# Job search in the UK - tips and tricks



## Newby (Sep 11, 2009)

Hello everyone, I am new to the forum.

I have moved to the UK (Leeds) few months ago and was desperatly trying to find a job, mainly through the agencies. I have a degree, I've got working experience in few other EU countries, my CV looks quite ok (that's what the agents are saying). But no success so far, even close to any interview outside the agencies. The recruitment agents are saying that at least 1 year UK experience is relevant, but where to get it from??

Can anybody share your "tips and tricks" on job hunting in England? I would really appreciate this - as already getting quite desperate about perspectives..


----------



## jojo (Sep 20, 2007)

Theres unemployment everywhere, jobs are in demand. You are one of the nearly 2 million unemployed in the UK, You've just gotta keep trying!! 


Jo xxx


----------



## Newby (Sep 11, 2009)

jojo said:


> Theres unemployment everywhere, jobs are in demand. You are one of the nearly 2 million unemployed in the UK, You've just gotta keep trying!!
> 
> 
> Jo xxx


Thanks a lot for reply! Yes, I know it's not the best situation at the moment... But in general - is there anything that I should keep in mind about job search here? Any more ideas ?


----------



## jojo (Sep 20, 2007)

Newby said:


> Thanks a lot for reply! Yes, I know it's not the best situation at the moment... But in general - is there anything that I should keep in mind about job search here? Any more ideas ?


I dont think you should put all your faith in agencies. Most companies looking to cut corners and "tighten their belts" would probably not use agencies at the mo. Try local papers, websites, word of mouth.... Government job centres??? And maybe forget your degree for now and be prepared to do anything to get a foot in the door????


Jo xxx


----------



## Newby (Sep 11, 2009)

jojo said:


> I dont think you should put all your faith in agencies. Most companies looking to cut corners and "tighten their belts" would probably not use agencies at the mo. Try local papers, websites, word of mouth.... Government job centres??? And maybe forget your degree for now and be prepared to do anything to get a foot in the door????
> 
> 
> Jo xxx


Sure, this is the time to think differently than before, you are absolutely right! Tried already jobcentre, city council, other public organisations.. Well, will be keep moving anyway!


----------



## missmulticulture (Sep 12, 2009)

I can offer you some tips but more specific info on what kind of job you are looking for makes a difference...



Newby said:


> Hello everyone, I am new to the forum.
> 
> I have moved to the UK (Leeds) few months ago and was desperatly trying to find a job, mainly through the agencies. I have a degree, I've got working experience in few other EU countries, my CV looks quite ok (that's what the agents are saying). But no success so far, even close to any interview outside the agencies. The recruitment agents are saying that at least 1 year UK experience is relevant, but where to get it from??
> 
> Can anybody share your "tips and tricks" on job hunting in England? I would really appreciate this - as already getting quite desperate about perspectives..


----------



## ktmoir (Sep 13, 2009)

this may be an obvious answer, but I always look at gumtree.co.uk, i got my job through there.

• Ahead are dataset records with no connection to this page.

-- ==== Sys2Proof/Machine/Bits.lean ====
section
/-!
DEFINITION. Bit fields, sign extension, byte order and the checksums the spec names: CRC32C (R200, R227), CRC-32 and
CRC-16 and CRC-8 of management and lane codes, the ones'-complement sum and the Toeplitz hash of R227.
-/

namespace Sys2Proof.Machine

/-- The word with a given value, modulo 2^32. -/
def wd (n : Nat) : Word := BitVec.ofNat 32 n

/-- The field [hi:lo] of a word (R8). -/
def fld (w : Word) (hi lo : Nat) : Nat := (w.toNat / 2 ^ lo) % 2 ^ (hi + 1 - lo)

/-- Bit i of a word. -/
def bit (w : Word) (i : Nat) : Bool := w.toNat.testBit i

/-- A word with its field [hi:lo] set to v. -/
def setFld (w : Word) (hi lo v : Nat) : Word :=
  let m := 2 ^ (hi + 1 - lo)
  wd (w.toNat - fld w hi lo * 2 ^ lo + (v % m) * 2 ^ lo)

/-- A word with bit i set to b. -/
def setBit (w : Word) (i : Nat) (b : Bool) : Word := setFld w i i (if b then 1 else 0)

/-- 1 for true, 0 for false. -/
def b2n (b : Bool) : Nat := if b then 1 else 0

/-- The low n bits of a Nat, sign-extended to a word. -/
def sextN (n v : Nat) : Word :=
  let x := v % 2 ^ n
  if x < 2 ^ (n - 1) then wd x else wd (x + (2 ^ 32 - 2 ^ n))

/-- The signed value of the low n bits. -/
def sintN (n v : Nat) : Int :=
  let x := v % 2 ^ n
  if x < 2 ^ (n - 1) then (x : Int) else (x : Int) - (2 ^ n : Nat)

/-- A word with its bytes reversed (R86). -/
def bswap (w : Word) : Word :=
  wd (fld w 7 0 * 2 ^ 24 + fld w 15 8 * 2 ^ 16 + fld w 23 16 * 2 ^ 8 + fld w 31 24)

/-- The number of set bits of the low n bits. -/
def popN : Nat → Nat → Nat
  | 0, _ => 0
  | n + 1, v => (v % 2) + popN n (v / 2)

/-- Leading zeros of an n-bit value. -/
def clzN : Nat → Nat → Nat
  | 0, _ => 0
  | n + 1, v => if v.testBit n then 0 else 1 + clzN n v

/-- The index of the lowest set bit among bits lo .. lo+n-1, if any. -/
def lowBit (v : Nat) : (lo n : Nat) → Option Nat
  | _, 0 => none
  | lo, n + 1 => if v.testBit lo then some lo else lowBit v (lo + 1) n

/-- A little-endian list of n bytes of a Nat (R8). -/
def leBytes : Nat → Nat → List Byte
  | 0, _ => []
  | n + 1, v => BitVec.ofNat 8 v :: leBytes n (v / 256)

/-- A big-endian list of n bytes of a Nat. -/
def beBytes (n v : Nat) : List Byte := (leBytes n v).reverse

/-- The value of a little-endian byte list (R8). -/
def leVal : List Byte → Nat
  | [] => 0
  | b :: bs => b.toNat + 256 * leVal bs

/-- The value of a big-endian byte list. -/
def beVal (bs : List Byte) : Nat := leVal bs.reverse

/-- The little-endian bytes of a list of words. -/
def wordsBytes (ws : List Word) : List Byte := ws.flatMap (fun w => leBytes 4 w.toNat)

/-- Little-endian words of a byte list; a short last word is padded with zeros. -/
def bytesWords : Nat → List Byte → List Word
  | 0, _ => []
  | n + 1, bs => wd (leVal (bs.take 4)) :: bytesWords n (bs.drop 4)

/-- Byte i of a list, 0 beyond its end. -/
def byteAt (bs : List Byte) (i : Nat) : Byte := bs.getD i 0

/-- n bytes of a list from offset o, 0 beyond its end. -/
def slice (bs : List Byte) (o n : Nat) : List Byte := (List.range n).map (fun i => byteAt bs (o + i))

/-- The little-endian value of n bytes from offset o. -/
def leAt (bs : List Byte) (o n : Nat) : Nat := leVal (slice bs o n)

/-- A list of n zero bytes. -/
def zeros (n : Nat) : List Byte := List.replicate n 0

/-- A byte list cut or zero-padded to n bytes. -/
def padTo (n : Nat) (bs : List Byte) : List Byte := slice bs 0 n

/-- A byte list with the bytes ws written from offset o. -/
def patch (bs : List Byte) (o : Nat) (ws : List Byte) : List Byte :=
  (List.range bs.length).map (fun i => if o ≤ i ∧ i < o + ws.length then byteAt ws (i - o) else byteAt bs i)

/-- One bit step of a reflected CRC. -/
def crcStep (poly : Nat) : Nat → Nat → Nat
  | 0, c => c
  | n + 1, c => crcStep poly n (if c % 2 = 1 then (c / 2) ^^^ poly else c / 2)

/-- A reflected CRC over bytes, without final inversion. -/
def crcRefl (poly : Nat) : Nat → List Byte → Nat
  | c, [] => c
  | c, b :: bs => crcRefl poly (crcStep poly 8 (c ^^^ b.toNat)) bs

/-- CRC32C, reflected, no final inversion (R227). -/
def crc32c (init : Nat) (bs : List Byte) : Nat := crcRefl 0x82F63B78 init bs

/-- The CRC-32 of IEEE 802.3, reflected, without final inversion. -/
def crc32 (init : Nat) (bs : List Byte) : Nat := crcRefl 0xEDB88320 init bs

/-- One bit step of a non-reflected CRC of width w. -/
def crcStepN (w poly : Nat) : Nat → Nat → Nat
  | 0, c => c
  | n + 1, c =>
    crcStepN w poly n (if c.testBit (w - 1) then ((c * 2) % 2 ^ w) ^^^ poly else (c * 2) % 2 ^ w)

/-- A non-reflected CRC of width w (8 or more) over bytes. -/
def crcFwd (w poly : Nat) : Nat → List Byte → Nat
  | c, [] => c
  | c, b :: bs => crcFwd w poly (crcStepN w poly 8 (c ^^^ (b.toNat * 2 ^ (w - 8)))) bs

/-- CRC-16 with polynomial 0x1021. -/
def crc16 (init : Nat) (bs : List Byte) : Nat := crcFwd 16 0x1021 init bs

/-- CRC-8 with polynomial 0x07. -/
def crc8 (init : Nat) (bs : List Byte) : Nat := crcFwd 8 0x07 init bs

/-- Folds a sum into a 16-bit ones'-complement sum (R227). -/
def fold16 (n : Nat) : Nat :=
  let a := n % 65536 + n / 65536
  let b := a % 65536 + a / 65536
  b % 65536 + b / 65536

/-- The sum of the 16-bit big-endian words of a byte list; an odd final byte is padded with 0 (R227). -/
def sum16 : List Byte → Nat
  | [] => 0
  | [a] => a.toNat * 256
  | a :: b :: r => a.toNat * 256 + b.toNat + sum16 r

/-- The ones'-complement 16-bit sum of R227 with an initial sum. -/
def onesSum (init : Nat) (bs : List Byte) : Nat := fold16 (fold16 (sum16 bs) + init % 65536)

/-- RFC 1624 equation 3: HC' = ~(~HC + ~m + m') (R227). -/
def sumUpdate (hc m m' : Nat) : Nat :=
  65535 - fold16 ((65535 - hc % 65536) + (65535 - m % 65536) + m' % 65536)

/-- The 32 key bits that start at key bit i, bit 0 being bit 7 of byte 0 (R227). -/
def toeplitzKey (key : Nat) (keyBits i : Nat) : Nat := (key / 2 ^ (keyBits - 32 - i)) % 2 ^ 32

/-- The Toeplitz hash (R227): for each set input bit i, most significant bit of byte 0 first, the key bits i to i+31. -/
def toeplitzGo (key keyBits : Nat) : (i : Nat) → List Byte → Nat → Nat
  | _, [], acc => acc
  | i, b :: bs, acc =>
    let acc' := (List.range 8).foldl
      (fun a j => if b.toNat.testBit (7 - j) then a ^^^ toeplitzKey key keyBits (i + j) else a) acc
    toeplitzGo key keyBits (i + 8) bs acc'

/-- The Toeplitz hash of an input under a 68-byte key (R227). -/
def toeplitz (key input : List Byte) : Nat := toeplitzGo (beVal key) (8 * key.length) 0 input 0

end Sys2Proof.Machine
end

also, if i'm ever desperate for work I carry a few CV's around with me at all times, just incase you see any wanted signs or see a place you like it doesn't hurt to ask if they're looking for people


----------



## Joppa (Sep 7, 2009)

Or do cold calling. A mate of mine went through every pub in town - dozens of them - with his CV asking for a bar job. None was available at that time, but got a phone call a week later with an interview offer. They were just about to advertise when they found his CV in a pile of papers and decided to contact him.


----------



## swedeinus (Mar 23, 2009)

Before kids while job hunting I would always call back after applying. It seems it really helped. I worked at a hotel once, front desk and received lots of applications, most of which were just tossed aside. If there was no face to go with it, the manager didn't look at the application. The ones who asked to speak with the manager, or who called back after submitting, were generally those who got the job. Timing was always important too. So if you hear nothing back for a while, call back in a couple of weeks or so, especially for high turn over jobs. Sound personable on the phone, do not make it look routine (easy to do when you become discouraged).


----------



## tomben (Dec 31, 2008)

i graduated during a recession in the UK and did a temporary bar job for 5 months while trying to find an entry level software engineer position.

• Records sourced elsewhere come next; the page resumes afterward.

-- ==== Sys2Proof/Machine/Base.lean ====
section
/-!
DEFINITION. The named operations over registers, memory, threads, transactions and the fault inbox, on which every
other operation of the model is built.
-/

namespace Sys2Proof.Machine

/-! The TAP (R556). -/

/-- Whether the TAP lets the RING_HOLD pins follow the toggler (R556). -/
def Dev.tapFree (d : Dev) : Bool := match d.dbg.tap with
  | .extest | .clamp | .highz => false
  | _ => true

/-- What the TAP makes of an output pin (R556): its cell of the boundary register under EXTEST and CLAMP, not driven under
HIGHZ, none of its doing otherwise. -/
inductive TapPin where
  | free
  | driven (level : Bool)
  | highZ
  deriving DecidableEq, Repr

def Dev.tapPin (d : Dev) (cell : Nat) : TapPin := match d.dbg.tap with
  | .extest | .clamp => .driven (d.dbg.boundary.getLsbD cell)
  | .highz => .highZ
  | _ => .free

/-! Fault sources (R540). -/
namespace Src
def regUnmapped : Nat := 0x00
def portRxOverflow : Nat := 0x01
def profileInvalid : Nat := 0x02
def portProfileMismatch : Nat := 0x03
def dramProfileMismatch : Nat := 0x04
def cfgConflict : Nat := 0x05
def coreDoubleTrap : Nat := 0x08
def atlDoubleTrap : Nat := 0x09
def cluSramEcc : Nat := 0x0A
def cluErrLimit : Nat := 0x0B
def cluBistFail : Nat := 0x0C
def msgOverflow : Nat := 0x0D
def vrnVoid : Nat := 0x10
def vrnIrrevError : Nat := 0x11
def vrnCbufEcc : Nat := 0x12
def vrnCbufLost : Nat := 0x13
def vrnHoldStall : Nat := 0x14
def prsRecircLimit : Nat := 0x18
def prsWinoffRange : Nat := 0x19
def canvasEditReject : Nat := 0x1A
def canvasBounds : Nat := 0x1B
def prsSliceErr : Nat := 0x1C
def prsSliceLimit : Nat := 0x1D
def fwdTblEcc : Nat := 0x20
def fwdLearnDrop : Nat := 0x21
def fwdLearnFail : Nat := 0x22
def fwdSweepLate : Nat := 0x23
def fwdEngErr : Nat := 0x24
def fwdEngLimit : Nat := 0x25
def palBadFree : Nat := 0x28
def palLinkEcc : Nat := 0x29
def palDataEcc : Nat := 0x2A
def palOwnerDrop : Nat := 0x2B
def palReplDrop : Nat := 0x2C
def tmNofit : Nat := 0x30
def tmSwatchLate : Nat := 0x31
def tmCfgEcc : Nat := 0x32
def tmLinkEcc : Nat := 0x33
def mtrEcc : Nat := 0x34
def lkuWaitTimeout : Nat := 0x38
def lkuBroken : Nat := 0x39
def lkuBadRelease : Nat := 0x3A
def lkuSemDenied : Nat := 0x3B
def lkuTableEcc : Nat := 0x3C
def stnEngHalt : Nat := 0x40
def stnParam : Nat := 0x41
def stnRxOverrun : Nat := 0x42
def stnTxUnderrun : Nat := 0x43
def portLinkDown : Nat := 0x48
def prtTsLost : Nat := 0x49
def ringHoldStop : Nat := 0x4A
def timRefLoss : Nat := 0x4B
def drcCe : Nat := 0x50
def drcRecovered : Nat := 0x51
def drcUe : Nat := 0x52
def drcTrainFail : Nat := 0x53
def drcChanFail : Nat := 0x54
def drcFreqForced : Nat := 0x55
def tcaEcc : Nat := 0x56
def hstRingError : Nat := 0x58
def hstDmaError : Nat := 0x59
def hstPuntDiscard : Nat := 0x5A
def hstEvtLost : Nat := 0x5B
def hstLinkDown : Nat := 0x5C
def bootImageInvalid : Nat := 0x60
def bootSource : Nat := 0x61
def pwrfail : Nat := 0x62
def fixIncomplete : Nat := 0x63
def gzPhaseFault : Nat := 0x68
def gzVcoreOor : Nat := 0x69
def gzLdoFault : Nat := 0x6A
def gzNominalErr : Nat := 0x6B
def gzSpecLimit : Nat := 0x6C
def gzErrBurst : Nat := 0x6D
def gzThrottle : Nat := 0x6E
end Src

/-! Registers: raw access to the value a register holds. -/

/-- The value a register holds; its reset value where nothing has been written (R14). -/
def Dev.reg (d : Dev) (off : Nat) : Word := Tab.get regReset d.regs off

/-- The device with a register holding v. -/
def Dev.setReg (d : Dev) (off : Nat) (v : Word) : Dev := { d with regs := Tab.set regReset d.regs off v }

/-- Field [hi:lo] of a register. -/
def Dev.rf (d : Dev) (off hi lo : Nat) : Nat := fld (d.reg off) hi lo

/-- Bit i of a register. -/
def Dev.rb (d : Dev) (off i : Nat) : Bool := bit (d.reg off) i

/-- A register's field [hi:lo] set to v. -/
def Dev.setRf (d : Dev) (off hi lo v : Nat) : Dev := d.setReg off (setFld (d.reg off) hi lo v)

/-- A register's bit set. -/
def Dev.setRb (d : Dev) (off i : Nat) (b : Bool) : Dev := d.setRf off i i (b2n b)

/-- A 32-bit count that wraps, n added. -/
def Dev.bump (d : Dev) (off n : Nat) : Dev := d.setReg off (wd ((d.reg off).toNat + n))

/-- A 64-bit count in two registers, n added (R12). -/
def Dev.bump64 (d : Dev) (off n : Nat) : Dev :=
  let v := (d.reg off).toNat + 2 ^ 32 * (d.reg (off + 4)).toNat + n
  (d.setReg off (wd v)).setReg (off + 4) (wd (v / 2 ^ 32))

/-- A count of a given width that saturates, n added. -/
def Dev.bumpSat (d : Dev) (off width n : Nat) : Dev :=
  d.setReg off (wd (min ((d.reg off).toNat + n) (2 ^ width - 1)))

/-- GLB_RUN_STATE.stage (R45). -/
def Dev.stage (d : Dev) : Nat := d.rf Reg.GLB_RUN_STATE 3 0

/-- Whether the device is forwarding: registers marked so refuse writes (R48). -/
def Dev.forwarding (d : Dev) : Bool := decide (3 ≤ d.stage)

/-! Faults. -/

/-- A unit reports a fault source with its detail (R541); the report waits for the collector (R543). -/
def Dev.raise (d : Dev) (src : Nat) (detail : Nat) : Dev :=
  { d with flt := { d.flt with inbox := d.flt.inbox ++ [⟨src, wd detail, false⟩] } }

/-- A report raised only if a condition holds. -/
def Dev.raiseIf (d : Dev) (c : Bool) (src detail : Nat) : Dev := if c then d.raise src detail else d

/-- A requester as GLB_UNMAP_ADDR_HI codes it (R45). -/
def reqCode : Req → Nat
  | .host => 0
  | .atl _ => 2
  | .gmp => 4

/-- A register write that is refused (R48): ignored, with REG_UNMAPPED recorded (R580). -/
def Dev.refuse (d : Dev) (r : Req) (off : Nat) : Dev :=
  d.raise Src.regUnmapped (2 ^ 31 + reqCode r * 2 ^ 28 + off)

/-- A register write that contradicts the profile (R67): ignored, with CFG_CONFLICT recorded (R580). -/
def Dev.conflict (d : Dev) (r : Req) (off : Nat) : Dev :=
  d.raise Src.cfgConflict (2 ^ 31 + reqCode r * 2 ^ 28 + off)

/-! The DRAM map (R429, R443, R444). -/

/-- The interleave grain g (R429): as the bring-up that fixed the map found it. -/
def Dev.grain (d : Dev) : Nat := 2 ^ (8 + if d.drc.map = [] then d.rf Reg.DRC_ILV 3 0 else d.drc.ilv)
/-- The number k of interleaved channels (R429). -/
def Dev.dramK (d : Dev) : Nat := d.drc.chans.length
/-- Cmin of R429: the smallest capacity of an interleaved channel. -/
def Dev.dramCmin (d : Dev) : Nat := match d.drc.chans with
  | [] => 0
  | c :: r => r.foldl (fun m e => min m e.2) c.2
/-- The fitted capacity of R39 in bytes: the sum of the capacities of the channels that bring-up left usable (R428). -/
def Dev.fittedDram (d : Dev) : Nat := d.drc.chans.foldl (fun n e => n + e.2) 0

/-- The base of the parity window (R444). -/
def Dev.parBase (d : Dev) : Nat := d.rf Reg.DRC_PAR_BASE 23 0 * 2 ^ 16
/-- Stripes × grain: an eighth of the parity window (R444). -/
def Dev.parWg (d : Dev) : Nat := d.rf Reg.DRC_PAR_STRIPES 27 0 * d.grain
/-- Whether an address is a data address of the parity window (R444). -/
def Dev.inParity (d : Dev) (a : Nat) : Bool :=
  d.rb Reg.DRC_PAR_BASE 31 && decide (d.parBase ≤ a ∧ a < d.parBase + 7 * d.parWg)
/-- Whether an address lies in the unmapped eighth of the parity window (R444). -/
def Dev.parityHole (d : Dev) (a : Nat) : Bool :=
  d.rb Reg.DRC_PAR_BASE 31 && decide (d.parBase + 7 * d.parWg ≤ a ∧ a < d.parBase + 8 * d.parWg)

/-- The channel and local address of the tail beyond the interleaved part, channel after channel (R429). -/
def tailLoc (cmin : Nat) : List (Nat × Nat) → Nat → Nat × Nat
  | [], o => (0, o)
  | (c, cap) :: r, o => if o < cap - cmin then (c, cmin + o) else tailLoc cmin r (o - (cap - cmin))

/-- The stripe of an address of the parity window (R444). An address of its unmapped eighth stands for the parity of a
stripe, stripe after stripe (log entry 136). -/
def Dev.stripe (d : Dev) (a : Nat) : Nat :=
  if d.parityHole a then (a - (d.parBase + 7 * d.parWg)) / d.grain else (a - d.parBase) / d.grain / 7

/-- The eight units of a stripe at an address's offset within its unit (R444): the seven data units and the parity. -/
def Dev.stripeUnits (d : Dev) (a : Nat) : List Nat :=
  let s := d.stripe a
  (List.range 7).map (fun q => d.parBase + (7 * s + q) * d.grain + a % d.grain)
    ++ [d.parBase + 7 * d.parWg + s * d.grain + a % d.grain]

/-- The channel and channel-local address of a DRAM address (R429, R444), or of the parity of a stripe. -/
def Dev.dramLoc (d : Dev) (a : Nat) : Nat × Nat :=
  let g := d.grain
  let k := max d.dramK 1
  if d.inParity a then
    let s := d.stripe a
    let q := (a - d.parBase) / g % 7
    (if q < 7 - s % 8 then q else q + 1, d.parBase / 8 + s * g + a % g)
  else if d.parityHole a then (7 - d.stripe a % 8, d.parBase / 8 + d.stripe a * g + a % g)
  else if a < k * d.dramCmin then ((d.drc.chans.getD (a / g % k) (0, 0)).1, a / g / k * g + a % g)
  else tailLoc d.dramCmin d.drc.chans (a - k * d.dramCmin)

/-- The distance from a mirrored byte to its copy (R443). -/
def Dev.mirrorDelta (d : Dev) : Nat :=
  d.rf Reg.DRC_MIRROR_DELTA_LO 31 8 * 2 ^ 8 + d.rf Reg.DRC_MIRROR_DELTA_HI 7 0 * 2 ^ 32
/-- Whether a DRAM address lies in a mirrored region (R443). -/
def Dev.mirrored (d : Dev) (a : Nat) : Bool := d.drc.mirrors.any (fun m => decide (m.1 ≤ a ∧ a < m.1 + m.2))
/-- Whether a channel is retired (R446). -/
def Dev.retired (d : Dev) (c : Nat) : Bool := d.rb Reg.DRC_STATUS (16 + c)

/-- Whether a channel holds valid copies and units: not retired, and rebuilt since its return (R446, R447). -/
def Dev.chanGood (d : Dev) (c : Nat) : Bool := !d.retired c && decide (tget 0 d.drc.ret c ≠ 3)

/-- Whether a DRAM address holds the copy of a mirrored byte (R443). -/
def Dev.mirrorCopy (d : Dev) (a : Nat) : Bool := decide (d.mirrorDelta ≤ a) && d.mirrored (a - d.mirrorDelta)

/-- Whether any of n bytes has check bits that are uncorrectable (R432). -/
def Dev.badWords (d : Dev) (a n : Nat) : Bool :=
  !d.drc.poison.isEmpty && d.drc.poison.any (fun e => decide (a < 4 * e.1 + 4 ∧ 4 * e.1 < a + n))

/-- Whether the burst of an address is sound: its channel is good and no word of it is bad (R432, R446). -/
def Dev.burstSound (d : Dev) (a : Nat) : Bool := d.chanGood (d.dramLoc a).1 && !d.badWords (a / 64 * 64) 64

/-- Whether the data at a DRAM address survive without its own burst: in the copy, or in the other seven units of its
stripe (R443, R445, R446). -/
def Dev.recoverable (d : Dev) (a : Nat) : Bool :=
  (d.mirrored a && d.burstSound (a + d.mirrorDelta)) || (d.mirrorCopy a && d.burstSound (a - d.mirrorDelta))
    || ((d.inParity a || d.parityHole a) && (d.stripeUnits a).all (fun b => decide (b = a) || d.burstSound b))

/-- Whether an address lies on a retired channel and cannot be recovered (R446). -/
def Dev.lost (d : Dev) (a : Nat) : Bool :=
  decide (a < d.fittedDram) && d.retired (d.dramLoc a).1 && !d.recoverable a

/-- Whether any of n bytes reads poisoned (R432, R446). -/
def Dev.poisoned (d : Dev) (a n : Nat) : Bool :=
  d.badWords a n
    || (decide (d.rf Reg.DRC_STATUS 23 16 ≠ 0) && (List.range (n / 64 + 2)).any (fun i => d.lost (min (a + 64 * i) (a + n - 1))))

/-- The first DRAM error is captured in DRC_ERR_STATUS; a further one sets overflow (R432, R457). -/
def Dev.dramCapture (d : Dev) (kind a : Nat) : Dev :=
  if d.rb Reg.DRC_ERR_STATUS 31 then d.setRb Reg.DRC_ERR_STATUS 30 true
  else
    let l := d.dramLoc a
    ((d.setReg Reg.DRC_ERR_STATUS (wd (2 ^ 31 + b2n (d.rb Reg.DRC_ERR_STATUS 30) * 2 ^ 30 + kind * 2 ^ 16 + l.1 * 2 ^ 8
      + l.2 / 64 % 2))).setReg Reg.DRC_ERR_ADDR_LO (wd a)).setReg Reg.DRC_ERR_ADDR_HI (wd (a / 2 ^ 32 % 256))

/-- The pieces of n bytes from an address that lie in one 64-byte burst each. -/
def bursts (a n : Nat) : List (Nat × Nat) :=
  ((List.range (n / 64 + 2)).map (fun i => (max a (a / 64 * 64 + 64 * i), min (a + n) (a / 64 * 64 + 64 * i + 64)))).filterMap
    (fun e => if e.1 < e.2 then some (e.1, e.2 - e.1) else none)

I finally decided to mail my cv to all the local computer and tech companies i could find, and some further away too. Bear in mind i had no experience so I sent my CV along with a letter stating that i would work for x amount less than the normal starting salary in order to get my foot in the door and prove myself. I sent out about 200 letters. I had 2 interviews with companies thinking i was overqualified until i got the third interview through a company that forwarded my letter to the agency they normally use. That agency lined me up with a job with another company. 

You do what you can and hope for some luck along the way


----------



## Kaiser (Oct 2, 2009)

Avoid Leeds Gumtree - 99.9 % of stuff put on there is some form of scam.

Most of the agencies in Leeds are also VERY selective, and it tends to depend on your appearance and approach - not easy for a foreigner.


----------



## milner4660 (Dec 30, 2009)

Hi

To good website for job hunting are
monster.co.uk
reed.co.uk

regards
steve


----------



## raspberrykitty (Jan 6, 2010)

Be willing to temp whilst looking for a perm job. Make it known you want a perm job where you are temping and you may be offered one when a position comes up.


----------



## zeebo (Nov 15, 2009)

Hello,

www.jobserve.com and monster are the best places... what is your line of work?


----------



## tmash (May 6, 2009)

Newby said:


> Hello everyone, I am new to the forum.
> 
> I have moved to the UK (Leeds) few months ago and was desperatly trying to find a job, mainly through the agencies. I have a degree, I've got working experience in few other EU countries, my CV looks quite ok (that's what the agents are saying). But no success so far, even close to any interview outside the agencies. The recruitment agents are saying that at least 1 year UK experience is relevant, but where to get it from??
> 
> Can anybody share your "tips and tricks" on job hunting in England? I would really appreciate this - as already getting quite desperate about perspectives..


If your degree is in IT.
Good jobs available:
Computer and engineering jobs UK


----------



## carollufc (Jan 9, 2010)

Yes I am going to South Africa to work for three months tomorrow and when I return I will have no job and no money but I am hoping that by working abroad and proving that I have the guts to do it at my age (46) it may stand me in good stead! Just keep trying its really disheartening at the moment I went for loads of interviews and the worst is when they say they will call you and they dont that is soooo rude!


----------